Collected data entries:
***
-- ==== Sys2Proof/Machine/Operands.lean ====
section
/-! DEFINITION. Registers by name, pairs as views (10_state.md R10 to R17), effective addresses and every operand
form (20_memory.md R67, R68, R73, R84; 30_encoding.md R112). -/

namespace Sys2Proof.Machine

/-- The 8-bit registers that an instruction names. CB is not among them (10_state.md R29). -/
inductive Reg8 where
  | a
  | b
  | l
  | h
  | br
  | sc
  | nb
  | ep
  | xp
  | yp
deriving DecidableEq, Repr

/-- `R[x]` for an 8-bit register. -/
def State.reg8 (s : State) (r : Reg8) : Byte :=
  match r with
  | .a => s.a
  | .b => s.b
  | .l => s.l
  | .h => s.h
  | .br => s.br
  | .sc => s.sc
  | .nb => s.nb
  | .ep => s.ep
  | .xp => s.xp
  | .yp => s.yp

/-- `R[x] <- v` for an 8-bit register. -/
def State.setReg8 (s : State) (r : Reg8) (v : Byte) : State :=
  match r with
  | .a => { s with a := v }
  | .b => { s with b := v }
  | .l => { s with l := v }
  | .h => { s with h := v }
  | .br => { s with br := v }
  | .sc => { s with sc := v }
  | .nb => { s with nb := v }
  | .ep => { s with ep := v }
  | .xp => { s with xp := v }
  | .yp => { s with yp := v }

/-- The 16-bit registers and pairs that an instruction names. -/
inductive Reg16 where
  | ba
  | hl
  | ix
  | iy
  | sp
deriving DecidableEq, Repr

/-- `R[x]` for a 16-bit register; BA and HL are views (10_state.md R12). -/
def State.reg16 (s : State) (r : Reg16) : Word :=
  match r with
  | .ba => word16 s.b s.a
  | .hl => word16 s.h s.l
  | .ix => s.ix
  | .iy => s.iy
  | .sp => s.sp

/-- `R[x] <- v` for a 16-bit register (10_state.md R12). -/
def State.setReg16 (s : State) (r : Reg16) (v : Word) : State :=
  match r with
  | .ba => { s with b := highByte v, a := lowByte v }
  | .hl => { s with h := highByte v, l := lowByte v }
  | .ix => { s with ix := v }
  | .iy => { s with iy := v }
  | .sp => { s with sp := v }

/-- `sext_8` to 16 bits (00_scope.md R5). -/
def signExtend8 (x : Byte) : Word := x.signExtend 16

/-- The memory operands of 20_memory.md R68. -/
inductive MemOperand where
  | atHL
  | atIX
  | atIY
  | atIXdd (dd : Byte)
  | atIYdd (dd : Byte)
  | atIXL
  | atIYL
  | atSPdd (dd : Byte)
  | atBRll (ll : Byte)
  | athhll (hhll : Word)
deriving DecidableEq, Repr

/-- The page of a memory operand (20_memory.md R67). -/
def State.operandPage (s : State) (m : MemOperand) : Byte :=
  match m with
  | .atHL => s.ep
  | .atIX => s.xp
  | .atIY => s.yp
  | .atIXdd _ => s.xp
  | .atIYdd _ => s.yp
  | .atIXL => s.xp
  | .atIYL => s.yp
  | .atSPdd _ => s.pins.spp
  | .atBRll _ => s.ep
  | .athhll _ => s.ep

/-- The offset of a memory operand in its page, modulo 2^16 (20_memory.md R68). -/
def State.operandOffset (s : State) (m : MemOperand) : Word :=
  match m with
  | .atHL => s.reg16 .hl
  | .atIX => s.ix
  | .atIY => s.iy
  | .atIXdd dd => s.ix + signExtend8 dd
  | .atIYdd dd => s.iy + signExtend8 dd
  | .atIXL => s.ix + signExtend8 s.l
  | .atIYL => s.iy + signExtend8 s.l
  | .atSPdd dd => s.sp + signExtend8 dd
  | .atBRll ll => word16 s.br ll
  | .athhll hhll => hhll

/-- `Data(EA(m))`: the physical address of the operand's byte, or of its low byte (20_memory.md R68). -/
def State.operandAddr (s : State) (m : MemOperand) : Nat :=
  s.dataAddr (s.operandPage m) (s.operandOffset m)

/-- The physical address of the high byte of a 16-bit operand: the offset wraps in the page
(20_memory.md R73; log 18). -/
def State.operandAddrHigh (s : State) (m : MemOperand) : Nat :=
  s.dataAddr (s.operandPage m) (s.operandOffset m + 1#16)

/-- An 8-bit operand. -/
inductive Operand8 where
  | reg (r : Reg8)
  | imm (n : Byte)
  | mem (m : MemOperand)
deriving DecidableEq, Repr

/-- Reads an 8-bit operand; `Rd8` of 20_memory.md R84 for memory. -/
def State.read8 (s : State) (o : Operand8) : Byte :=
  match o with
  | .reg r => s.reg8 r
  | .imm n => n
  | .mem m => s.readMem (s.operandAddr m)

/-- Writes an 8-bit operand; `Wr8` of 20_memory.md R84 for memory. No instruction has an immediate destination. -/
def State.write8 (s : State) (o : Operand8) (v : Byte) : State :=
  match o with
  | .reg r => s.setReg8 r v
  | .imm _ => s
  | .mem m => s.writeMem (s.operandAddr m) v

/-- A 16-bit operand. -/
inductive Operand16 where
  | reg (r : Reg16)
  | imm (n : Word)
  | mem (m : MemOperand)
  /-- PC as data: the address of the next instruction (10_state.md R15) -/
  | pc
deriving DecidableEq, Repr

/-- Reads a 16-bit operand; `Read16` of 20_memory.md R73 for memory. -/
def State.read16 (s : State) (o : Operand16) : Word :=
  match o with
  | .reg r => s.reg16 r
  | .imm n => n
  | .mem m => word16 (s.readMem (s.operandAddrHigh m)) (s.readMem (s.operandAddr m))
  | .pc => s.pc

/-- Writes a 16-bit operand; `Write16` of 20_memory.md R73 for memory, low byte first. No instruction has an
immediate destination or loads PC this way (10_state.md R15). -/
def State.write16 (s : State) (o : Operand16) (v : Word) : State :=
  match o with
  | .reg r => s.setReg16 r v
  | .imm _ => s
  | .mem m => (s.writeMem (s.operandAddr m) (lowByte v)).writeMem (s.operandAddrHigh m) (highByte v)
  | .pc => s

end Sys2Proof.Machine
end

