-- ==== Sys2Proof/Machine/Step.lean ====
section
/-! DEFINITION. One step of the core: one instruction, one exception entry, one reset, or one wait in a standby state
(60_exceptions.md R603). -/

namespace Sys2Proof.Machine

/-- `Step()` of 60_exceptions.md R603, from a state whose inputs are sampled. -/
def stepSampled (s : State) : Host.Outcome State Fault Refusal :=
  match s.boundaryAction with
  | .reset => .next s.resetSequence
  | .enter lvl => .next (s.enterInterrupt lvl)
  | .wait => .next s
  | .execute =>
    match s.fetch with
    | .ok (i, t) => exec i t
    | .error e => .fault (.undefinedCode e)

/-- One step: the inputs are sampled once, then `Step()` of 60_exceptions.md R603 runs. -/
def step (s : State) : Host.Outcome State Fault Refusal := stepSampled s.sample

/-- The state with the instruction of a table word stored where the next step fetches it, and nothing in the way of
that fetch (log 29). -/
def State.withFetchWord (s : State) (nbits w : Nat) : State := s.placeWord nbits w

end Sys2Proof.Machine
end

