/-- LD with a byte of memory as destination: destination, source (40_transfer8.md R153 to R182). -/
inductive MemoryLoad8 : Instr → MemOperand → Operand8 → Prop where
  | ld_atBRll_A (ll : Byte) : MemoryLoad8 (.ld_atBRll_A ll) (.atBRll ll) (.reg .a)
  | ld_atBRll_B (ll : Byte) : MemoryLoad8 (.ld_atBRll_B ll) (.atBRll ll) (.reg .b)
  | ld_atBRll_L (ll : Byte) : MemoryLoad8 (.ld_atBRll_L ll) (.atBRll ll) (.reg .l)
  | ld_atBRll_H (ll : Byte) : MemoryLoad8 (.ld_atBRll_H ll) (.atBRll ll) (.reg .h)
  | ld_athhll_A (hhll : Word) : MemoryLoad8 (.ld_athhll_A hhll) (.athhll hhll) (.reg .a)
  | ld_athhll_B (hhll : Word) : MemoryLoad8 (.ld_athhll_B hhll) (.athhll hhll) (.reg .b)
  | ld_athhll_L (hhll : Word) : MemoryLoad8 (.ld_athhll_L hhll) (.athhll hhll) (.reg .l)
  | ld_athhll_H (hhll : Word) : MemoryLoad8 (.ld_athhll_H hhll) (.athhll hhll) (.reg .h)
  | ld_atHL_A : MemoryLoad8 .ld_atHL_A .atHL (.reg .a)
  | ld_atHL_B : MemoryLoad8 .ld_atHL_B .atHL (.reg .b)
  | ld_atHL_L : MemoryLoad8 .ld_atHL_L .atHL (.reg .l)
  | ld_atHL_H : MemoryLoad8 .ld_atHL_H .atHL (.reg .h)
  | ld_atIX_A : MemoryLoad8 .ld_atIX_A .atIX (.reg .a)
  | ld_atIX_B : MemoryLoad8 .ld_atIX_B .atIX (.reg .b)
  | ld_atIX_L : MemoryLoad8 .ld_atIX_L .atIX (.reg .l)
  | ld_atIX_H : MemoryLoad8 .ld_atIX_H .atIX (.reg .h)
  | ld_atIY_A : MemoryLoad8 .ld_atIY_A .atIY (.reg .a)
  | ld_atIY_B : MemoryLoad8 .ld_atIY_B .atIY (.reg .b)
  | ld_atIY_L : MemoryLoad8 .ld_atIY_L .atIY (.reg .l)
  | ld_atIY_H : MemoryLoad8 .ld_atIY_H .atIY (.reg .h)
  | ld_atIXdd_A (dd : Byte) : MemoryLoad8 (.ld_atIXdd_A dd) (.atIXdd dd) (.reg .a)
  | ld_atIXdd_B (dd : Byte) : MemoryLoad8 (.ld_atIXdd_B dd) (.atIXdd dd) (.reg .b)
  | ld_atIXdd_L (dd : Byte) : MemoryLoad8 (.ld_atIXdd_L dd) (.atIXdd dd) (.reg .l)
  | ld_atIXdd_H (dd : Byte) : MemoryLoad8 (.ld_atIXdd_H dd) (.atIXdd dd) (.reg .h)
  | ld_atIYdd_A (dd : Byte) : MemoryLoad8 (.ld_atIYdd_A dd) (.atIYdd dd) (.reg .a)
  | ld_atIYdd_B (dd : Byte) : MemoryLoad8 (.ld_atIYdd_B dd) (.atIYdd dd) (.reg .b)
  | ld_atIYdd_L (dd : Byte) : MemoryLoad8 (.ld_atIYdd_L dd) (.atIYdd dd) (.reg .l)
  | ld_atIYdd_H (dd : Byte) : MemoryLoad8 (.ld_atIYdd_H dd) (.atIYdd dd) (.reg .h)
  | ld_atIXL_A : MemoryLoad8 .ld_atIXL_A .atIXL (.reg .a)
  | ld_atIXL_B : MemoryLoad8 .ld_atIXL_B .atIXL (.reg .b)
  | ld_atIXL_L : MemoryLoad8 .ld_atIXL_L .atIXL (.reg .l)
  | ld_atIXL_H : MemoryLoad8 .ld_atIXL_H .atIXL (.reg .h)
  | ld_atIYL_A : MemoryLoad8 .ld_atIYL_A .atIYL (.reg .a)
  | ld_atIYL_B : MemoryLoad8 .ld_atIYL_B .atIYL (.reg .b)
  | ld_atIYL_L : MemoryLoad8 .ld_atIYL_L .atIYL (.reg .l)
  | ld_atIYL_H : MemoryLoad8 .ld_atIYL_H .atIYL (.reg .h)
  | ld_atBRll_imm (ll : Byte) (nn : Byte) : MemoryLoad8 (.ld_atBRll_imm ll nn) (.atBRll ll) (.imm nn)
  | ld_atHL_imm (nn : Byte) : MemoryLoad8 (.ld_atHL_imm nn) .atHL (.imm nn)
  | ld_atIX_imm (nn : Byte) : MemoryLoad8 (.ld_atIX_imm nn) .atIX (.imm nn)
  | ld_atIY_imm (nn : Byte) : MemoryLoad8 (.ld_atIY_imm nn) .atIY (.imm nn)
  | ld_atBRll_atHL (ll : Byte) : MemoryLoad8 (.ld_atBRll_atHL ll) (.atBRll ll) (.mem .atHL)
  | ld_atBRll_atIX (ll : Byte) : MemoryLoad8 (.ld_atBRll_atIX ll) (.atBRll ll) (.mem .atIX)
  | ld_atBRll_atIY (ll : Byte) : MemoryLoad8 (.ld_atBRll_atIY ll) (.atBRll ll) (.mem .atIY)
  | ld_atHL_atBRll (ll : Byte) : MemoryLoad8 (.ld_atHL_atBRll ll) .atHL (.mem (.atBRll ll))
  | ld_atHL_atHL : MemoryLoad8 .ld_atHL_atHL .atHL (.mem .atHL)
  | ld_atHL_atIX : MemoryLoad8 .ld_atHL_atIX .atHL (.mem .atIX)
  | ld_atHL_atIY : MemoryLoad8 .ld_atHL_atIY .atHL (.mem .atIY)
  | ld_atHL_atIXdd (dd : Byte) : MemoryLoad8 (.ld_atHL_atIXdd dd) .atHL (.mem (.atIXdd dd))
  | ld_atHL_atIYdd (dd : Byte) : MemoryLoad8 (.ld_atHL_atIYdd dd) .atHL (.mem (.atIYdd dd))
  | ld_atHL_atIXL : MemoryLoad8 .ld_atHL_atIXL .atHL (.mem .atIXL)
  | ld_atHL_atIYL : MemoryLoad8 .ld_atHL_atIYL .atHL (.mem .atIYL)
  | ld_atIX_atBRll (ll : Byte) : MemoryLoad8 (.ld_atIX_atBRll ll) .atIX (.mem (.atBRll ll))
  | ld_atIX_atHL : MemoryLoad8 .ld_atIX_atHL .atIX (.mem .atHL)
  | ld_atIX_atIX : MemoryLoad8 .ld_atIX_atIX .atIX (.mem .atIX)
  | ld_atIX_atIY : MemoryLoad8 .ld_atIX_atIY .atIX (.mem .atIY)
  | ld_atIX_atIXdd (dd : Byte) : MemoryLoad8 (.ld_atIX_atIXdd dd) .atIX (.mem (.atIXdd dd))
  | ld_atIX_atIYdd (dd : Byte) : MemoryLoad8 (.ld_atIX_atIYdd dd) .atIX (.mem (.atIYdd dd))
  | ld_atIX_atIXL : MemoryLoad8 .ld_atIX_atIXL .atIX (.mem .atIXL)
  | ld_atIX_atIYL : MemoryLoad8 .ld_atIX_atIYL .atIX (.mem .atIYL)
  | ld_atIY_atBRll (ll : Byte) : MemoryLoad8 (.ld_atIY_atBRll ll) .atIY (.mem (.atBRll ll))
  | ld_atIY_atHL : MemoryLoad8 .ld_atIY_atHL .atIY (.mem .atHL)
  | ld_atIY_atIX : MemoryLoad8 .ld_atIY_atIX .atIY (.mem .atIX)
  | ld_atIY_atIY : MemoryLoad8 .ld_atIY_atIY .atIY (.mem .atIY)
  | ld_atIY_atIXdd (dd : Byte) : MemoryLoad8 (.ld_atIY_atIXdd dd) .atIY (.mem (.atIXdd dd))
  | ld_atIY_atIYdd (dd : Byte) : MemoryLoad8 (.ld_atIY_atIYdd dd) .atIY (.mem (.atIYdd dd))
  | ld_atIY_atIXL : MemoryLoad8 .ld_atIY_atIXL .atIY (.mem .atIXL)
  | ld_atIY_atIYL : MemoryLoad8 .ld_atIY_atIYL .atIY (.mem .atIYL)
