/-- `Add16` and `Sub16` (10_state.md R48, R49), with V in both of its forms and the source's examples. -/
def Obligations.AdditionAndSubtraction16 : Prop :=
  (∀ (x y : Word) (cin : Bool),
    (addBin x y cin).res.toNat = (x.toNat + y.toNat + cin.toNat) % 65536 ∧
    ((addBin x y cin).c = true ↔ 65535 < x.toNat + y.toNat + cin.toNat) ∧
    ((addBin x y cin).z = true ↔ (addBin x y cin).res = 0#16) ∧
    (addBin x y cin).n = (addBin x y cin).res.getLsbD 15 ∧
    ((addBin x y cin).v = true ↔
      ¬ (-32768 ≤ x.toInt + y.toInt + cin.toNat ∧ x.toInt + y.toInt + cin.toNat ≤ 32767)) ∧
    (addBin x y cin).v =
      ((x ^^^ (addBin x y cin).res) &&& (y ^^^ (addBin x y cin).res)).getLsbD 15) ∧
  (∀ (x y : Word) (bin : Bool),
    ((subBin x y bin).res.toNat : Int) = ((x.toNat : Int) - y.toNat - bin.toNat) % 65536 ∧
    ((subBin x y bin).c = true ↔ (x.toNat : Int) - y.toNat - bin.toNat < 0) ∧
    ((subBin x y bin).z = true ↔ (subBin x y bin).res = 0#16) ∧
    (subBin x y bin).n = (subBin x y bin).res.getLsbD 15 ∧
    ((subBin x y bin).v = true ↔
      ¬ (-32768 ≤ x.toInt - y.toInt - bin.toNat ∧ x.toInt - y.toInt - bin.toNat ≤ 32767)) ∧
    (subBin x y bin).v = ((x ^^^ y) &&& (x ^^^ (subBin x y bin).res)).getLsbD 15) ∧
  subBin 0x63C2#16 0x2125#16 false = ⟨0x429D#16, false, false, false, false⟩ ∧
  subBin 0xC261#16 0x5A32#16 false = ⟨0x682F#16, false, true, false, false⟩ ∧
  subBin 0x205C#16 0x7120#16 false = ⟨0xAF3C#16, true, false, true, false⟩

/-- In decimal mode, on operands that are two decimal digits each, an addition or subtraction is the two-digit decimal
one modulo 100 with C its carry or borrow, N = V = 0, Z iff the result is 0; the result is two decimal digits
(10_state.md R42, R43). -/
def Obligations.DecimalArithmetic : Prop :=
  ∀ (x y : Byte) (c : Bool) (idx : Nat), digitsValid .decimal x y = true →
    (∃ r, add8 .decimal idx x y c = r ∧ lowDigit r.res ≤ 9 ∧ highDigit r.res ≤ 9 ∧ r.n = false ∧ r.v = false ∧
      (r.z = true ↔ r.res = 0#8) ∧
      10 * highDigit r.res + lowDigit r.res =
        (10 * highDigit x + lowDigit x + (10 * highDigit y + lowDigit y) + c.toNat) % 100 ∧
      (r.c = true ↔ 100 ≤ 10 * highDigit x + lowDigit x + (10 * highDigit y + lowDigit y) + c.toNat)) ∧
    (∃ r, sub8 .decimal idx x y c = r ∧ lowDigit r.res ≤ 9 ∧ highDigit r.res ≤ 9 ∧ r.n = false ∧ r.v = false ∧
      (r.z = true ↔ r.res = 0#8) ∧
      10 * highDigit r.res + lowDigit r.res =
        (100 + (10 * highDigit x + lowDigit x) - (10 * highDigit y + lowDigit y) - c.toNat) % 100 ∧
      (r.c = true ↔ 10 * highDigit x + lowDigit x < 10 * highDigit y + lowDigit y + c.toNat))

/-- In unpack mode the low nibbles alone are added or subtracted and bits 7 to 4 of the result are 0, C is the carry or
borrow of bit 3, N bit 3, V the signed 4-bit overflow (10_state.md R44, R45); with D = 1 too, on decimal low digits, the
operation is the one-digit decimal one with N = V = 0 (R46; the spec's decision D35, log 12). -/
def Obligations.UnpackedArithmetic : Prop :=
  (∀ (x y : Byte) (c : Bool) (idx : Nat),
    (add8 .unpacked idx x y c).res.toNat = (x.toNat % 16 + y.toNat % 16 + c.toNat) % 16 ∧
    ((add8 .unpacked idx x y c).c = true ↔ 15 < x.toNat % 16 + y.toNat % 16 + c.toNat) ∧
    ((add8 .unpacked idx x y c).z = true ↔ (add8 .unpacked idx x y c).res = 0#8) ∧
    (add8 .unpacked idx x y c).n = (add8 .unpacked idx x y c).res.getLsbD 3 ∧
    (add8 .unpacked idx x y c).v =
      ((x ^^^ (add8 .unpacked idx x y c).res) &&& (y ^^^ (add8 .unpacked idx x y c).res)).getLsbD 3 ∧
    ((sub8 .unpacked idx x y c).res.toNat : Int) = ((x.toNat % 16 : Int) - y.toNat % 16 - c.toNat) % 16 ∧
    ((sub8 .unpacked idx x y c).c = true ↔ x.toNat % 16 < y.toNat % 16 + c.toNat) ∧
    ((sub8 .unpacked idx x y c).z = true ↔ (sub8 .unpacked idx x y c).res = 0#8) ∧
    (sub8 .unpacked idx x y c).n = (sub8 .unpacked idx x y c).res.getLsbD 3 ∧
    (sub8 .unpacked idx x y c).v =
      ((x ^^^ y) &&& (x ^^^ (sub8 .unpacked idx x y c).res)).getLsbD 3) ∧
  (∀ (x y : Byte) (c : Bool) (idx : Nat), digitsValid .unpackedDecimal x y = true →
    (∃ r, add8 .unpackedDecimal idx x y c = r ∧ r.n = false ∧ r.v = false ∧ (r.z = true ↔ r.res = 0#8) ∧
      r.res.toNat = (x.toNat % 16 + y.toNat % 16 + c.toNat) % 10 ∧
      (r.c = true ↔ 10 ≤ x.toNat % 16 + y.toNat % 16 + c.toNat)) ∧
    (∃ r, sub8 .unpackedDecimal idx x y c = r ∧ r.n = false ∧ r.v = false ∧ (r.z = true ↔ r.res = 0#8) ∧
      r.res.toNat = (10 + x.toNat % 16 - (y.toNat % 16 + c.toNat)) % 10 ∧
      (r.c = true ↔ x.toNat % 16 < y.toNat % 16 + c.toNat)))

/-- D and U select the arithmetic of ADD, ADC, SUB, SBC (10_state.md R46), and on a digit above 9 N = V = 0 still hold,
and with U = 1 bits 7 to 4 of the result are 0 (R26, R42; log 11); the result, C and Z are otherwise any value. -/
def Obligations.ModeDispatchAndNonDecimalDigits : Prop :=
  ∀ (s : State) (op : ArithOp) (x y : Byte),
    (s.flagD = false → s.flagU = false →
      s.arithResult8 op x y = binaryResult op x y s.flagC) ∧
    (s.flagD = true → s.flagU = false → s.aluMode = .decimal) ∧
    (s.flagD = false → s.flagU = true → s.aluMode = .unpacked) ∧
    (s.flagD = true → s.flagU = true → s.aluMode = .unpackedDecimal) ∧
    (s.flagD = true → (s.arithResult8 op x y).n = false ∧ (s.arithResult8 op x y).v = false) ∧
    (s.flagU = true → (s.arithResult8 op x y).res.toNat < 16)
***
#### [Goal of the exercise]
Every line above that holds "highByte" should be copied out.

#### [Solved problem]
  | .ba => { s with b := highByte v, a := lowByte v }
  | .hl => { s with h := highByte v, l := lowByte v }
  | .mem m => (s.writeMem (s.operandAddr m) (lowByte v)).writeMem (s.operandAddrHigh m) (highByte v)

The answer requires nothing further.